Внезапно мне показалось, что я заметила справа от себя какое-то движение. Я резко повернула голову туда. Но это был только шелест листьев и тени, колышущихся на ветру веток. Время от времени, мне казалось, что в лесу меня кто-то сопровождает, но если там кто-то и был, то я предположила, что он мне не угрожал. По крайней мере, никаких свидетельств указывавших на наличие угрозы я не заметила.
Сквозь ветви кустов передо мной открылся вид на широкую, мерцающую ленту Александры. Я не заметила никаких признаков рыскающих вдоль берега патрулей, которые могли бы направить сюда из корабельного лагеря. На реке не было видно ни одной из маленьких лодок, на которых обычно отправлялись команды для исследования фарватера, и которые могли бы предшествовать неспешному, величественному проходу большого корабля. Либо судно ещё не достигло этой точки, возможно, пока оставаясь пришвартованным у своего причала выше по течению, либо уже прошло. Я не видела причин тянуть с переправой на тот берег, если я вообще смогу сделать это. В любом случае, тем или иным способом, но мне придётся это сделать. Причём, чем раньше я это сделаю, тем лучше.

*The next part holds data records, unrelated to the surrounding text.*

/-- A partner recovery holds the line: its fetch is open, or waits for Germ (R243, R245). -/
def inRecovery (s : State) (m : Nat) : Bool :=
  (s.til.fetches.any fun f => f.mpa = lineBase m) || s.mcs[chanOf s m].lost.contains (lineBase m)

/-- An earlier write of the line or block has its recompression job or re-encryption open (R87, R172). -/
def behindJob (s : State) (k : Fin 8) (t : Txn) : Bool :=
  s.spks[k].txns.any fun u => u.waiting && u.tid ≠ t.tid && orderKey u.msg = orderKey t.msg

def memBlocked (s : State) (k : Fin 8) (t : Txn) : Bool :=
  t.waiting || rekeyed s t.msg.mpa t.tid || behindWriteback s k t || behindJob s k t || inRecovery s t.msg.mpa ||
    pageForwarding s k t.msg

/-- What a transaction needs in the culm caches. -/
def txnMissing (s : State) (t : Txn) : List (CulmKind × Nat) :=
  match t.msg.req.op with
  | .inv => []
  | .clnEvct => []
  | _ => missing s t.msg.mpa (isWrite t.msg.req.op)

/-! ## The order of accesses at a channel (R209, R247) -/

/-- A fetch whose parent is held waits at the channel of its line (R136). -/
def fetchReady (s : State) (f : CulmFetch) : Bool :=
  match f.kind with
  | .node c => (heldCtr s (c + 1) (nodeOwner s c f.mpa)).isSome
  | _ => true

/-- A metadata access or table walk waits at a subchannel: it goes before host-class and background work. -/
def metaWaiting (s : State) (k : Fin 8) (sub : Nat) : Bool :=
  (s.spks[k].fetches.any fun f => subchOf s f.mpa = sub && fetchReady s f && !targetBusy s f.mpa) ||
    s.gate.walks.any fun w =>
      let a := entryAddr w.table w.level w.miss.ldTag w.miss.dpa
      w.leaf.isNone && !w.waiting && subchOf s a = sub && !targetBusy s a

/-- The access of a transaction waits at its channel and may be served now. -/
def memReady (s : State) (k : Fin 8) (t : Txn) : Bool :=
  t.state = .memory && t.queued && usesChannel t && !memBlocked s k t && (txnMissing s t).isEmpty && !targetBusy s t.msg.mpa

/-- The channel's choice among the accesses of a subchannel that wait falls on this one (R247, in ordered-class mode R110).
DESIGN CHOICE: the DRAM timing rules delay no access that the order puts first (log entry 134). -/
def memFirst (s : State) (k : Fin 8) (t : Txn) : Bool :=
  let sub := subchOf s t.msg.mpa
  !usesChannel t || (memReady s k t && (s.spks[k].orderedActive || !metaWaiting s k sub) &&
    s.spks[k].txns.all fun u => !(memReady s k u && subchOf s u.msg.mpa = sub) ||
      serveKey s k t.msg.req.cls t.tid ≤ serveKey s k u.msg.req.cls u.tid)

/-- The place in the order of service of the first request parked at a page (R105, R247). -/
def parkedKey (s : State) (page : Nat) : Option Nat :=
  let k := spkOf page
  let keys := (s.spks[k].txns.filter fun t => t.state = .parked && holdPage t.msg = page).map fun t =>
    serveKey s k t.msg.req.cls t.tid
  match keys with
  | [] => none
  | x :: xs => some (xs.foldl min x)

/-- A home transaction other than a parked one is open on the plain line (R87). -/
def lineOpen (s : State) (m : Nat) : Bool :=
  s.spks[spkOf m].txns.any fun t => t.msg.packed.isNone && lineBase t.msg.mpa = lineBase m &&
    t.state ≠ .order && t.state ≠ .parked && t.state ≠ .sfWait

/-- Background work may access its lines now: no other work waits at their subchannels, unless requests are parked at the
page that a migration fills and come before it in the order of service (R247); no transaction is open on a line (R87);
no refresh target of theirs is in tRFC (R209). -/
def backgroundMay (s : State) (lines : List Nat) (page : Option Nat) : Bool :=
  lines.all fun m =>
    let k := spkOf m
    let sub := subchOf s m
    !lineOpen s m && !targetBusy s m && (s.spks[k].orderedActive || (!metaWaiting s k sub &&
      s.spks[k].txns.all fun u => !(memReady s k u && subchOf s u.msg.mpa = sub) ||
        match page.bind (parkedKey s) with
        | some x => x < serveKey s k u.msg.req.cls u.tid
        | none => false))

/-- Fetches wait at the home of each missing line (R136). -/
def addFetches (cls : Nat) (ns : List (CulmKind × Nat)) (s : State) : State :=
  ns.foldl (fun t n =>
    if t.spks[spkOf n.2].fetches.any fun f => f.mpa = n.2 then t
    else updSpk (spkOf n.2) (fun q => { q with fetches := q.fetches ++ [⟨n.2, n.1, cls⟩] }) t) s

/-! ## Duplicates after a failover (R322) -/

/-- The dedup key of a write under the EPOCH before promotion: SRC, who, tag. -/
def dedupKey (q : Req) : Option (Bool × Nat × Nat) :=
  match q.src with
  | .host p _ _ tag => some (false, p, tag)
  | .cq n i _ => some (true, q.ldTag, n * 1024 + i)
  | .mirror _ => none

/-- A write of the reissue window that the dedup table holds. -/
def dupOf (s : State) (q : Req) : Option Dedup :=
  if !s.pair.reissueOpen || !isWrite q.op then none
  else match dedupKey q with
    | none => none
    | some (src, who, tag) =>
      s.pair.dedup.find? fun d => d.src = src && d.who = who && d.tag = tag && d.epoch = s.pair.oldEpoch

/-! ## Plain lines at memory -/

/-- A write or atomic refused by the page-key record (R124): discarded, an atomic with poison. -/
def keyMismatch (k : Fin 8) (t : Txn) (s : State) : State :=
  let q := t.msg.req
  let at_ := match q.op with
    | .atomic _ _ _ _ => true
    | _ => false
  finish k t { t.rsp with poison := at_, status := 7 } none (raise (blkSpk k) 14 (reqCap q t.msg.mpa) s)

/-- A write of new content; when it overflows the group's minors the transaction waits for the re-encryption (R140). -/
def writeAndFinish (k : Fin 8) (t : Txn) (n : NewLine) (r : Rsp) (w : MirrorData) (s : State) : State :=
  let m := t.msg.mpa
  let full := minorFull s m
  let s1 := writeData m (reqAcc s t.msg.req) n s
  if full && !spanPoisoned s m then
    updTxn k t.tid (fun t => { t with waiting := true, rsp := r, wrote := some w })
      (updSpk k (fun q => { q with rekeys := q.rekeys ++ [⟨alignDown m 11, 0, t.tid⟩] }) s1)
  else finish k t r (some w) s1

/-- A contained write stores the poison pattern and neither checks nor binds the record; an atomic completes with poison
(R22). -/
def containedWrite (k : Fin 8) (t : Txn) (s : State) : State :=
  let at_ := match t.msg.req.op with
    | .atomic _ _ _ _ => true
    | _ => false
  writeAndFinish k t .poison { t.rsp with poison := at_, status := if at_ then 2 else 0 } .poison s

/-- The page-key check before a write goes on as `f` (R124). DESIGN CHOICE: a write whose record line did not decode is
discarded, and an atomic or command reports poison (log entry 12). -/
def checkKey (k : Fin 8) (t : Txn) (f : State → State) (s : State) : State :=
  if pktLost s t.msg.mpa then
    finish k t { t.rsp with poison := (refusedRsp t.msg.req.op).2, status := 2 } none s
  else
    let (ok, s1) := bindPage t.msg.mpa t.msg.req.key s
    if ok then f s1 else keyMismatch k t s

/-- A read that cannot be used ends with poison and its cause (R149, R151). -/
def readPoison (k : Fin 8) (t : Txn) (a : Acc) (r : ReadRes) (s : State) : State :=
  finish k t { t.rsp with poison := true, status := 2 } none (readCause t.msg.mpa a r s)

/-- A read: under an armed TAG_FAIL a host read meets an inverted ciphertext bit (Table 18.14). -/
def readOp (k : Fin 8) (t : Txn) (noise : Image) (s : State) : State :=
  let m := t.msg.mpa
  let host := match t.msg.req.src with
    | .host _ _ _ _ => true
    | _ => false
  let inject := host && fires s (blkSpk k) 11
  let s0 := if inject then disarm (blkSpk k) 11 s else s
  let a := { reqAcc s t.msg.req with flip := inject }
  let (r, s1) := readData m a noise s0
  match readPlain r with
  | some l => finish k t { t.rsp with data := l } none s1
  | none => readPoison k t a r s1

/-- The one cause of a read step whose line cannot be merged with (R148). -/
def mergeCause (k : Fin 8) (m : Nat) (a : Acc) (r : ReadRes) (s : State) : State :=
  match r with
  | .tagFail => raise (blkSpk k) 12 (accCap m a) s
  | .ecc => s
  | _ => readCause m a r s

/-- A partial write: read, verify, merge, seal (R147), or the poison pattern where it cannot merge (R148). A malformed awn is
left unchanged (R160). DESIGN CHOICE: the write that met it completes normally and stores nothing (log entry 138). -/
def partialOp (k : Fin 8) (t : Txn) (noise : Image) (s : State) : State :=
  let q := t.msg.req
  let m := t.msg.mpa
  let a := reqAcc s q
  let (r, s1) := readData m a noise s
  if r = .span then finish k t t.rsp none s1
  else match readPlain r with
    | some l => writeAndFinish k t (.data (mergeBytes l q.data q.be) q.key) t.rsp (.part q.be (mergeBytes 0 q.data q.be)) s1
    | none =>
      if r = .lFormat then finish k t t.rsp none (readCause m a r s1)
      else writeAndFinish k t .poison t.rsp .poison (mergeCause k m a r s1)

/-- An atomic at its line (R108, R109). -/
def atomicOp (k : Fin 8) (t : Txn) (kind : AtomicKind) (operand compare : BitVec 128) (off : Nat) (noise : Image)
    (s : State) : State :=
  let q := t.msg.req
  let m := t.msg.mpa
  let a := reqAcc s q
  let (r, s1) := readData m a noise s
  if r = .span then finish k t { t.rsp with poison := true, status := 2 } none s1
  else match readPlain r with
    | some l =>
      let old : BitVec 128 := (l >>> (8 * off)).setWidth 128
      let (new, res, ok) := atomicApply kind old operand compare
      let rsp := { t.rsp with old := res, casOk := ok, status := 0 }
      match new with
      | none => finish k t rsp none s1
      | some v =>
        checkKey k t (fun u =>
          writeAndFinish k t (.data (atomicLine kind l off v) q.key) rsp (.full (atomicLine kind l off v)) u) s1
    | none =>
      if r = .lFormat then readPoison k t a r s1
      else checkKey k t (fun u =>
        writeAndFinish k t .poison { t.rsp with poison := true, status := 2 } .poison
          (raise (blkSpk k) 2 (accCap m a) (mergeCause k m a r u))) s1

Я удачно спланировала, и безупречно исполнила свой план. Мне можно было смело поздравить себя. Какой умной оказалась Маргарет Алисса Кэмерон! Но затем я подняла руку и кончиками пальцев прикоснулась к своему ошейнику. Сколь абсурдны были такие мысли! Кто такая эта Маргарет Алисса Кэмерон? Я более не была ни Маргарет, ни Алиссой, ни Кэмерон. Она была свободной женщиной, а я — рабыней. Я не могла быть ею. Я — Лаура, названная так, как это понравилось рабовладельцам. Я — рабыня, как многие другие, принадлежащая воинам пани. Да, я была рабыней. И я знала это. Это было бесспорно. Прежней Маргарет Алиссы Кэмерон больше не существовало, та женщина, которая когда-то была ею, теперь стала Лаурой, просто одной из множества гореанских рабских девок.

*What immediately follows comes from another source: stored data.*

-- ==== Sys2Proof/Machine/Sha.lean ====
section
/-! DEFINITION. SHA-384 (FIPS 180-4) and ECDSA P-384 verification (FIPS 186), which check the Solvik image (R335). -/

namespace Sys2Proof.Machine

/-! ## SHA-384 -/

/-- The 64-bit words of a list of 256-bit numbers, each highest word first. -/
def shaSplit (xs : List (BitVec 256)) : List (BitVec 64) :=
  xs.flatMap fun x => [3, 2, 1, 0].map fun i => x.extractLsb' (64 * i) 64

/-- The eighty round constants, four in each number (FIPS 180-4, section 4.2.3). -/
def shaK : List (BitVec 64) := shaSplit
  [0x428a2f98d728ae227137449123ef65cdb5c0fbcfec4d3b2fe9b5dba58189dbbc,
   0x3956c25bf348b53859f111f1b605d019923f82a4af194f9bab1c5ed5da6d8118,
   0xd807aa98a303024212835b0145706fbe243185be4ee4b28c550c7dc3d5ffb4e2,
   0x72be5d74f27b896f80deb1fe3b1696b19bdc06a725c71235c19bf174cf692694,
   0xe49b69c19ef14ad2efbe4786384f25e30fc19dc68b8cd5b5240ca1cc77ac9c65,
   0x2de92c6f592b02754a7484aa6ea6e4835cb0a9dcbd41fbd476f988da831153b5,
   0x983e5152ee66dfaba831c66d2db43210b00327c898fb213fbf597fc7beef0ee4,
   0xc6e00bf33da88fc2d5a79147930aa72506ca6351e003826f142929670a0e6e70,
   0x27b70a8546d22ffc2e1b21385c26c9264d2c6dfc5ac42aed53380d139d95b3df,
   0x650a73548baf63de766a0abb3c77b2a881c2c92e47edaee692722c851482353b,
   0xa2bfe8a14cf10364a81a664bbc423001c24b8b70d0f89791c76c51a30654be30,
   0xd192e819d6ef5218d69906245565a910f40e35855771202a106aa07032bbd1b8,
   0x19a4c116b8d2d0c81e376c085141ab532748774cdf8eeb9934b0bcb5e19b48a8,
   0x391c0cb3c5c95a634ed8aa4ae3418acb5b9cca4f7763e373682e6ff3d6b2b8a3,
   0x748f82ee5defb2fc78a5636f43172f6084c87814a1f0ab728cc702081a6439ec,
   0x90befffa23631e28a4506cebde82bde9bef9a3f7b2c67915c67178f2e372532b,
   0xca273eceea26619cd186b8c721c0c207eada7dd6cde0eb1ef57d4f7fee6ed178,
   0x06f067aa72176fba0a637dc5a2c898a6113f9804bef90dae1b710b35131c471b,
   0x28db77f523047d8432caab7b40c724933c9ebe0a15c9bebc431d67c49c100d4c,
   0x4cc5d4becb3e42b6597f299cfc657e2a5fcb6fab3ad6faec6c44198c4a475817]

/-- The eight working variables a to h of the compression, which are also the hash value between blocks. -/
structure ShaVars where
  (a b c d e f g h : BitVec 64)
deriving DecidableEq, Repr

def ShaVars.ofWords (w : List (BitVec 64)) : ShaVars :=
  let at_ (i : Nat) := w.getD i 0
  ⟨at_ 0, at_ 1, at_ 2, at_ 3, at_ 4, at_ 5, at_ 6, at_ 7⟩

def ShaVars.words (v : ShaVars) : List (BitVec 64) := [v.a, v.b, v.c, v.d, v.e, v.f, v.g, v.h]

/-- The initial hash value of SHA-384 (FIPS 180-4, section 5.3.4). -/
def shaIV : ShaVars := ShaVars.ofWords (shaSplit
  [0xcbbb9d5dc1059ed8629a292a367cd5079159015a3070dd17152fecd8f70e5939,
   0x67332667ffc00b318eb44a8768581511db0c2e0d64f98fa747b5481dbefa4fa4])

/-- The XOR of three rotations of a word: Σ0 and Σ1 of FIPS 180-4, by their three distances. -/
def shaSum (x : BitVec 64) (r : Nat × Nat × Nat) : BitVec 64 :=
  x.rotateRight r.1 ^^^ x.rotateRight r.2.1 ^^^ x.rotateRight r.2.2

/-- As `shaSum` with a shift in place of the third rotation: σ0 and σ1. -/
def shaMix (x : BitVec 64) (r : Nat × Nat × Nat) : BitVec 64 :=
  x.rotateRight r.1 ^^^ x.rotateRight r.2.1 ^^^ x >>> r.2.2

/-- Each bit of `y` where `x` is 1, of `z` where it is 0. -/
def shaChoose (x y z : BitVec 64) : BitVec 64 := z ^^^ (x &&& (y ^^^ z))

/-- Each bit that two of the three words have. -/
def shaMajority (x y z : BitVec 64) : BitVec 64 := (x &&& (y ||| z)) ||| (y &&& z)

/-- The word of the message schedule that follows a window of sixteen, oldest first. -/
def shaNextW (w : List (BitVec 64)) : BitVec 64 :=
  [w.getD 0 0, shaMix (w.getD 1 0) (1, 8, 7), w.getD 9 0, shaMix (w.getD 14 0) (19, 61, 6)].foldl (· + ·) 0

/-- One round: the variables move down by one, the new a and e entering, and the window of the schedule moves on. -/
def shaRound (st : List (BitVec 64) × ShaVars) (k : BitVec 64) : List (BitVec 64) × ShaVars :=
  let v := st.2
  let add := v.h + shaSum v.e (14, 18, 41) + shaChoose v.e v.f v.g + k + st.1.getD 0 0
  (st.1.tail ++ [shaNextW st.1],
   { v with a := add + shaSum v.a (28, 34, 39) + shaMajority v.a v.b v.c
            b := v.a
            c := v.b
            d := v.c
            e := v.d + add
            f := v.e
            g := v.f
            h := v.g })

/-- The sixteen big-endian words of a block. -/
def shaWords (bs : List Byte) : List (BitVec 64) :=
  (List.range 16).map fun i => BitVec.ofNat 64 (bytesToNatBE ((bs.drop (8 * i)).take 8))

/-- The hash value after `n` more blocks of 128 bytes. -/
def shaBlocks : Nat → ShaVars → List Byte → ShaVars
  | 0, v, _ => v
  | n + 1, v, bs =>
    let u := (shaK.foldl shaRound (shaWords (bs.take 128), v)).2
    shaBlocks n (ShaVars.ofWords (List.zipWith (· + ·) v.words u.words)) (bs.drop 128)

/-- A message brought to whole blocks: a 1 bit, zeros, and its length in bits in sixteen bytes. -/
def shaPad (bs : List Byte) : List Byte :=
  let zeros := (239 - bs.length % 128) % 128
  bs ++ [0x80] ++ List.replicate zeros 0 ++ natToBytesBE 16 (8 * bs.length)

/-- SHA-384 of a byte string, the first digest byte highest. -/
def sha384 (bs : List Byte) : BitVec 384 :=
  let p := shaPad bs
  let v := shaBlocks (p.length / 128) shaIV p
  v.a ++ v.b ++ v.c ++ v.d ++ v.e ++ v.f

/-! ## ECDSA over P-384 -/

/-- The field prime of P-384. -/
def p384 : Nat := 2 ^ 384 - 2 ^ 128 - 2 ^ 96 + 2 ^ 32 - 1

/-- The order of the base point of P-384. -/
def n384 : Nat :=
  0xffffffffffffffffffffffffffffffffffffffffffffffffc7634d81f4372ddf581a0db248b0a77aecec196accc52973

/-- The coefficient b of P-384. -/
def b384 : Nat :=
  0xb3312fa7e23ee7e4988e056be3f82d19181d9c6efe8141120314088f5013875ac656398d8a2ed19d2a85c8edd3ec2aef

/-- The base point of P-384. -/
def gx384 : Nat :=
  0xaa87ca22be8b05378eb1c71ef320ad746e1d3b628ba79b9859f741e082542a385502f25dbf55296c3a545e3872760ab7
def gy384 : Nat :=
  0x3617de4a96262c6f5d9e98bf9292dc29f8f41dbd289a147ce9da3113b5f0b8c00a60b1ce1d7e819d7a431d7c90ea0e5f

/-- Subtraction modulo the field prime. -/
def subP (a b : Nat) : Nat := (a + (p384 - b % p384)) % p384

/-- `a ^ e` modulo `m`, over the low `n` bits of `e`. -/
def powMod (m : Nat) : Nat → Nat → Nat → Nat
  | 0, _, _ => 1 % m
  | n + 1, a, e =>
    let r := powMod m n (a * a % m) (e / 2)
    if e % 2 = 1 then r * a % m else r

/-- A point of the curve in Jacobian coordinates; Z = 0 is the point at infinity. -/
abbrev JPoint := Nat × Nat × Nat

/-- Doubling, with a = -3. -/
def jDouble (p : JPoint) : JPoint :=
  let x := p.1
  let y := p.2.1
  let z := p.2.2
  if z = 0 ∨ y = 0 then (1, 1, 0) else
  let yy := y * y % p384
  let s := 4 * x * yy % p384
  let zz := z * z % p384
  let m := 3 * (subP x zz) * ((x + zz) % p384) % p384
  let x' := subP (m * m) (2 * s)
  (x', subP (m * subP s x') (8 * yy * yy), 2 * y * z % p384)

/-- Addition of two points. -/
def jAdd (p q : JPoint) : JPoint :=
  if p.2.2 = 0 then q else if q.2.2 = 0 then p else
  let z1 := p.2.2
  let z2 := q.2.2
  let z11 := z1 * z1 % p384
  let z22 := z2 * z2 % p384
  let u1 := p.1 * z22 % p384
  let u2 := q.1 * z11 % p384
  let s1 := p.2.1 * z2 * z22 % p384
  let s2 := q.2.1 * z1 * z11 % p384
  if u1 = u2 then (if s1 = s2 then jDouble p else (1, 1, 0)) else
  let h := subP u2 u1
  let r := subP s2 s1
  let hh := h * h % p384
  let hhh := h * hh % p384
  let v := u1 * hh % p384
  let x' := subP (r * r) (hhh + 2 * v)
  (x', subP (r * subP v x') (s1 * hhh), z1 * z2 * h % p384)

/-- The multiple of a point by the low `n` bits of `k`. -/
def jMul : Nat → Nat → JPoint → JPoint
  | 0, _, _ => (1, 1, 0)
  | n + 1, k, p =>
    let r := jMul n (k / 2) (jDouble p)
    if k % 2 = 1 then jAdd r p else r

/-- A public key is a point of the curve other than infinity (FIPS 186). -/
def keyOnCurve (x y : Nat) : Bool :=
  decide (x < p384) && decide (y < p384) && y * y % p384 == (x * x * x + subP b384 (3 * x)) % p384

/-- ECDSA P-384 with SHA-384: the signature (r, s) on the digest under the public key (x, y). -/
def ecdsaVerify (x y : Nat) (digest : BitVec 384) (r s : Nat) : Bool :=
  if r = 0 ∨ n384 ≤ r ∨ s = 0 ∨ n384 ≤ s ∨ !keyOnCurve x y then false else
  let w := powMod n384 384 s (n384 - 2)
  let u1 := digest.toNat * w % n384
  let u2 := r * w % n384
  let q := jAdd (jMul 384 u1 (gx384, gy384, 1)) (jMul 384 u2 (x, y, 1))
  if q.2.2 = 0 then false else
  let zi := powMod p384 384 (q.2.2) (p384 - 2)
  (q.1 * zi % p384 * zi % p384) % n384 == r

end Sys2Proof.Machine
end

Даже на Земле я ощущала себя рабыней, а уж здесь в этом вопросе не осталось никакой двусмысленности. Здесь это было не болью от противоречия между живущем в сердце страстным желанием принадлежать и служить господину и невозможностью не то, что осуществить, но даже показать это, но фактом в его полной и непримиримой реальности, правде и законности. Я была бесправным товаром, имуществом, маленьким, соблазнительным животным в ошейнике, объектом торга или обмена, и сознавала себя таковой!

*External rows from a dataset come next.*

/-- A mailbox command: the doorbell is set, and Bran, or Germ in its place, completes it (R48, R423). -/
def mailbox (p l : Fin 4) (opcode : Nat) (f : State → MboxDone) (s : State) : State :=
  if !mboxReachable s p l then s
  else if !germServes s && !s.fw.branUp then updMbox p l (fun b => { b with busy := true, opcode := opcode }) s
  else
    let d := if germServes s && !germOpcodes.contains opcode then mboxFail rcUnsupported s else f s
    emit (.mailbox p l opcode d.code d.payload)
      (updMbox p l (fun b => { b with opcode := opcode, retCode := d.code }) d.state)

/-! ## Generic commands -/

def execIdentify (p l : Fin 4) (s : State) : Host.Outcome State Fault Refusal :=
  .next (mailbox p l 0x0001 (fun t => mboxFree 18 t) s)

def execGetResponseMessageLimit (p l : Fin 4) (s : State) : Host.Outcome State Fault Refusal :=
  .next (mailbox p l 0x0003 (fun t => mboxFree 1 t) s)

/-! ## Event records -/

/-- Bran may have logged an event since the last look: whether, and which, no rule states (log entry 4). The code of a record
is the log it is in. -/
def logEvents (p l : Fin 4) (s : State) : State :=
  let (c, s1) := drawChoice 5 s
  if c = 0 then s1
  else
    let (h, s2) := takeSeq s1
    updMbox p l (fun b => { b with events := b.events ++ [⟨h, c - 1, s2.dtime⟩] }) s2

/-- The timestamp of the mailbox at a DTIME: 0 until Set Timestamp. -/
def stampAt (b : Mailbox) (t : Nat) : Nat := if b.timestamp = 0 then 0 else b.timestamp + (t - b.timestampAt)

/-- An event record of 128 bytes: handle and timestamp; its identifier and data are stated by no rule (log entry 17). -/
def eventBytes (b : Mailbox) (e : EventRec) (s : State) : List Byte × State :=
  let (u, s1) := freeBytes 16 s
  let (d1, s2) := freeBytes 64 s1
  let (d2, s3) := freeBytes 16 s2
  (u ++ natToBytes 1 128 ++ natToBytes 3 e.code ++ natToBytes 2 e.handle ++ natToBytes 2 0 ++ natToBytes 8 (stampAt b e.time) ++
    natToBytes 16 0 ++ d1 ++ d2, s3)

def eventsBytes (b : Mailbox) : List EventRec → State → List Byte × State
  | [], s => ([], s)
  | e :: es, s =>
    let (x, s1) := eventBytes b e s
    let (xs, s2) := eventsBytes b es s1
    (x ++ xs, s2)

/-- Get Event Records: the records of one log, in order of arrival, none lost. -/
def getEvents (p l : Fin 4) (log : Nat) (s : State) : MboxDone :=
  if 3 < log then mboxFail rcInvalidInput s
  else
    let s1 := logEvents p l s
    let es := s1.ports[p].mbox[l].events.filter (·.code = log)
    let (body, s2) := eventsBytes s1.ports[p].mbox[l] es s1
    mboxOk (natToBytes 20 0 ++ natToBytes 2 es.length ++ natToBytes 10 0 ++ body) s2

def execGetEventRecords (p l : Fin 4) (log : Nat) (s : State) : Host.Outcome State Fault Refusal :=
  .next (mailbox p l 0x0100 (fun t => getEvents p l log t) s)

/-- Clear Event Records: every record of a log, or those with the handles given, each of which must be there. -/
def clearEvents (p l : Fin 4) (log : Nat) (all : Bool) (handles : List Nat) (s : State) : MboxDone :=
  let es := s.ports[p].mbox[l].events
  let put (r : List EventRec) : State := updMbox p l (fun b => { b with events := r }) s
  if 3 < log then mboxFail rcInvalidInput s
  else if all then mboxOk [] (put (es.filter (·.code ≠ log)))
  else if !handles.all (fun h => es.any fun e => e.code = log && e.handle = h) then mboxFail rcInvalidHandle s
  else mboxOk [] (put (es.filter fun e => e.code ≠ log || !handles.contains e.handle))

def execClearEventRecords (p l : Fin 4) (log : Nat) (all : Bool) (handles : List Nat) (s : State) :
    Host.Outcome State Fault Refusal := .next (mailbox p l 0x0101 (fun t => clearEvents p l log all handles t) s)

/-- No log has an interrupt (Table 2.5). -/
def execGetEventInterruptPolicy (p l : Fin 4) (s : State) : Host.Outcome State Fault Refusal :=
  .next (mailbox p l 0x0102 (fun t => mboxOk (natToBytes 5 0) t) s)

/-- Only with every log set to no interrupts. -/
def execSetEventInterruptPolicy (p l : Fin 4) (modes : List Nat) (s : State) : Host.Outcome State Fault Refusal :=
  .next (mailbox p l 0x0103 (fun t => if modes.all (· = 0) then mboxOk [] t else mboxFail rcInvalidInput t) s)

/-! ## Firmware (Table 2.5, R363, R364, R423) -/

/-- Slots 1 and 2 are the copies A and B; the running one cannot be written. -/
def slotCopyB (slot : Nat) : Option Bool := if slot = 1 then some false else if slot = 2 then some true else none

/-- The letter is that of the running copy. -/
def isRunning (s : State) (b : Bool) : Bool := s.img.isSome && s.imgCopyB = b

Но я не была обычной рабыней. Я была чрезвычайно умной рабыней. Я убежала. Я ускользнула из лап рабовладельцев.
Я окинула взглядом другой берег Александры.
Какой умной, какой сообразительной, какой великолепной я была! Я ускользнула от своих владельцев. Какая рабыня сможет похвастаться этим?
А они ещё говорили, что нет, и не может быть никакого спасения для гореанской рабской девки! Но я-то убежала! Им меня никогда не вернуть! У них это не получится. Я слишком умна для них!
Но что мне делать теперь, с клеймом на бедре, ошейником на шее и едва прикрытым рваной туникой телом, легко опознаваемой как женщина и рабыня? Куда я могла пойти?
Но проблемы лучше решать по мере их поступления, и в данный момент моей главной проблемой была переправа через реку.
Я повернула голову влево, и внезапно в поле моего зрения попало нечто, от чего мне сначала стало страшно, а через мгновение волна ужаса накрыла меня с головой. Я застыла на месте не в силах пошевелить даже пальцем. Снова, как это было в первый день моего побега из корабельного лагеря, мне показалось, что я увидела в тени деревьев крупную, широкую, неподвижную голову животного, вперившую в меня свои жадные злобные глаза. Но затем, как и в прошлый раз, присмотревшись повнимательнее, и определила, что это был лишь неверно истолкованный образ, игра воображения, причудливое переплетение веток и листвы, света и тени. Это было не больше, чем существо из моего страха.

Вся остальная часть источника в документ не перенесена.